You have already installed Satchmo and have been working on an application. You have yet to use South on the project...

  1. pip install south

  2. Add south to INSTALLED_APPS

  3. Make sure that the DB tables needed by South itself get created: ./manage.py syncdb

  4. Satchmo already has South migrations that are included in the South source. These are installed when South is installed. But since we just recently installed South, there are really no migrations to perform -- i.e., the DB schema already looks like Satchmo expects it to. Therefore, we do a fake migration: ./manage.py migrate --fake

  5. If you run ./manage.py migrate --list, you'll see a bunch of migrations that South thinks were applied, but that were only faked. This is good.

    In terms of the output, migrations marked (*) have been applied, and those marked ( ) have not been applied.

NOTE: In my case, I had not created a model yet for the Satchmo
application. I ran ./manage.py convert_app store.localsite, but received an error message that complained because the app had no models. No models == nothing to migrate / nothing to fake. Had there been models, then convert_app would have been needed, I think.

Deployment

Assume for this example, that you did an initial app deployment with no schema changes, and that the app has been up and running for months, the DB filling with data.

Ongoing Development

While your app was working away, so were you, you've been developing R2 of the app.

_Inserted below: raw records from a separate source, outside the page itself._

-- ==== Sys2Proof/Tests/Slice0.lean ====
section
/-! SUPPORT. Tests. Expected results are the vectors of spec/95_test_vectors.md, or words and values worked out by hand
from the rules named; none is the model's own answer. Then one witness for every statement that has hypotheses. -/
namespace Sys2Proof.Tests
open Sys2Proof.Machine

/-! ### Helpers -/

/-- CFG-EX, policy `checked`, no program, and the registers given. -/
def withRegs (x : Regs) : State := { State.reset with regs := x }

/-- The named answers of the host, in order. -/
def scripted (answers : List HostResponse) (s : State) : State := { s with hostIn := answers }

/-- One step at index `k`, with `ins` standing there. -/
def stepAt (k : Byte) (ins : Instr) (s : State) : Result := step ((s.setReg .i k).placeAtFetch ins)

/-- The next state of a result, if it is one. -/
def next? : Result → Option State
  | .next t => some t
  | _ => none

/-- What a next state shows through `f`. -/
def sees {α : Type} (f : State → α) (r : Result) : Option α := (next? r).map f

/-! ### Well-formedness: one refused term for each check (60_exceptions.md R224) -/

theorem test_wellFormed_accepts :
    [Instr.imm (some .a) 1, .add (some .a) (some .i), .stk none none, .stm (some .s) (some .f), .ldm (some .d) (some .d),
      .cmp (some .a) (some .a), .jmp 0 (some .b), .sys 0x01 (some .a), .sys 0x20 none].all (·.wellFormed cfgEx) = true := by
  decide

theorem test_wellFormed_refuses_imm : (Instr.imm none 1).wellFormed cfgEx = false := by decide
theorem test_wellFormed_refuses_add_arg1 : (Instr.add none (some .b)).wellFormed cfgEx = false := by decide
theorem test_wellFormed_refuses_add_arg2 : (Instr.add (some .a) none).wellFormed cfgEx = false := by decide
theorem test_wellFormed_refuses_stm_arg1 : (Instr.stm none (some .b)).wellFormed cfgEx = false := by decide
theorem test_wellFormed_refuses_stm_arg2 : (Instr.stm (some .a) none).wellFormed cfgEx = false := by decide
theorem test_wellFormed_refuses_ldm_arg1 : (Instr.ldm none (some .b)).wellFormed cfgEx = false := by decide
theorem test_wellFormed_refuses_ldm_arg2 : (Instr.ldm (some .a) none).wellFormed cfgEx = false := by decide
theorem test_wellFormed_refuses_cmp_arg1 : (Instr.cmp none (some .b)).wellFormed cfgEx = false := by decide
theorem test_wellFormed_refuses_cmp_arg2 : (Instr.cmp (some .a) none).wellFormed cfgEx = false := by decide
theorem test_wellFormed_refuses_jmp : (Instr.jmp 0 none).wellFormed cfgEx = false := by decide
theorem test_wellFormed_refuses_sys : (Instr.sys 0x08 none).wellFormed cfgEx = false := by decide

/-! ### Configurations (95_test_vectors.md, Configuration; 70_reset_and_hazards.md R262) -/

theorem test_config_accepts :
    configValid cfgEx = true ∧
    configValid { cfgEx with reg := { cfgEx.reg with f := 0x80 } } = true ∧
    configValid { cfgEx with op := { cfgEx.op with add := 0x03 } } = true ∧
    configValid { cfgEx with layout := { pOp := 2, pArg1 := 0, pArg2 := 1 } } = true := by decide

theorem test_config_refuses_duplicate_register :
    configValid { cfgEx with reg := { cfgEx.reg with b := 0x01 } } = false := by decide
theorem test_config_refuses_register_not_one_bit :
    configValid { cfgEx with reg := { cfgEx.reg with b := 0x03 } } = false ∧
    configValid { cfgEx with reg := { cfgEx.reg with b := 0x00 } } = false := by decide
theorem test_config_refuses_duplicate_flag :
    configValid { cfgEx with flag := { cfgEx.flag with z := 0x04 } } = false := by decide
theorem test_config_refuses_duplicate_opcode :
    configValid { cfgEx with op := { cfgEx.op with add := 0x01 } } = false := by decide
theorem test_config_refuses_missing_syscall :
    configValid { cfgEx with sys := cfgEx.sys.filter fun e => e.1 != .known .sleep } = false := by decide
theorem test_config_refuses_other_syscall_name :
    configValid { cfgEx with sys := (.other 0, 0x40) :: cfgEx.sys } = false := by decide
theorem test_config_refuses_layout :
    configValid { cfgEx with layout := { pOp := 0, pArg1 := 0, pArg2 := 2 } } = false := by decide

/-! ### Decoding: every constructor's word, written out from 30_encoding.md R92, R97 and R104 -/

theorem test_decode_imm :
    decodeTableWord 24 0b00000001_00000001_00101010 = some (.imm (some .a) 0x2A) := by decide
theorem test_decode_add :
    decodeTableWord 24 0b00000010_00001000_00100000 = some (.add (some .d) (some .i)) := by decide
theorem test_decode_stk :
    decodeTableWord 24 0b00000100_00000010_00000100 = some (.stk (some .b) (some .c)) ∧
    decodeTableWord 24 0b00000100_00000000_00000000 = some (.stk none none) := by decide
theorem test_decode_stm :
    decodeTableWord 24 0b00001000_00000100_00000001 = some (.stm (some .c) (some .a)) := by decide
theorem test_decode_ldm :
    decodeTableWord 24 0b00010000_00001000_00000100 = some (.ldm (some .d) (some .c)) := by decide
theorem test_decode_cmp :
    decodeTableWord 24 0b00100000_01000000_00010000 = some (.cmp (some .f) (some .s)) := by decide
theorem test_decode_jmp :
    decodeTableWord 24 0b01000000_11111111_00000000 = some (.jmp 0xFF none) ∧
    decodeTableWord 24 0b01000000_00000001_00001000 = some (.jmp 0x01 (some .d)) := by decide
theorem test_decode_sys :
    decodeTableWord 24 0b10000000_00000011_00000010 = some (.sys 0x03 (some .b)) ∧
    decodeTableWord 24 0b10000000_00100000_00000000 = some (.sys 0x20 none) := by decide

/-- 95_test_vectors.md, Decode: the layout (2, 0, 1) and the rejected words. -/
theorem test_decode_layout :
    decode { cfgEx with layout := { pOp := 2, pArg1 := 0, pArg2 := 1 } } [0x01, 0x2A, 0x01] =
      .ok (.imm (some .a) 0x2A, []) := by rfl
theorem test_decode_rejects :
    decode cfgEx [0x02, 0x03, 0x01] = .error (.register 0x03) ∧ decode cfgEx [0x02, 0x01, 0x80] = .error (.register 0x80) ∧
    decode cfgEx [0x03, 0x01, 0x01] = .error (.opcode 0x03) ∧ decode cfgEx [0x05, 0x05, 0x05] = .error (.opcode 0x05) ∧
    decode cfgEx [0x02, 0x03, 0x05] = .error (.register 0x03) := ⟨rfl, rfl, rfl, rfl, rfl⟩
theorem test_encode :
    encode cfgEx (.stk (some .b) (some .c)) = [0x04, 0x02, 0x04] ∧
    encode { cfgEx with layout := { pOp := 2, pArg1 := 0, pArg2 := 1 } } (.imm (some .a) 0x2A) = [0x01, 0x2A, 0x01] := by
  decide

/-! ### One step of each instruction (95_test_vectors.md) -/

/-- IMM F, 0xFF keeps bits that are no flag. -/
theorem test_imm_flags :
    sees (fun t => (t.reg .f, t.reg .i)) (stepAt 0 (.imm (some .f) 0xFF) State.reset) = some (0xFF, 1) := by decide
/-- IMM NONE, 1 at index 2. -/
theorem test_imm_none :
    sees (fun t => (t.outcome, t.reg .i)) (stepAt 2 (.imm none 1) State.reset) =
      some (.faulted (.invalidOperand .imm .arg1), 3) := by decide

/-- W1: 200 + 100 wraps to 44 and leaves B and F. -/
theorem test_add_wraps :
    sees (fun t => (t.reg .a, t.reg .b, t.reg .f))
      (stepAt 0 (.add (some .a) (some .b)) (withRegs { Regs.zero with a := 200, b := 100, f := 9 })) =
      some (44, 100, 9) := by decide
/-- ADD I, B at index 3 with B = 2 gives 4 + 2. -/
theorem test_add_into_i :
    sees (fun t => t.reg .i) (stepAt 3 (.add (some .i) (some .b)) (withRegs { Regs.zero with b := 2 })) = some 6 := by
  decide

And R2 needs new object classes / schema changes. On your development system:

  1. Add an object to store/localsite/models.py.
  2. Prior to using South, you would now sync the DB so that Django/Satchmo can see/use it via ./manage.py syncdb. If you do that now, you'll see a message that store.localsite was not synced and that you must use a South migration.
  3. Create the initial South migration via ./manage.py schemamigration store.localsite --initial
  4. Now, apply the migration to the DB: ./manage.py migrate store.localsite.
  5. Start Django and save some new objects in your new table.

If you decide that you need to make further schema changes, that's fine -- go ahead. After each change, follow these steps:

  1. Create a new migration for the change via ./manage.py schemamigration store.localsite --auto.
  2. Apply the migration to the DB: ./manage.py migrate store.localsite.
  3. Start Django and use your changes.

Assume that you are now ready to release R2. Your development schema is, by definition, up-to-date, as are the series of migrations that you have created.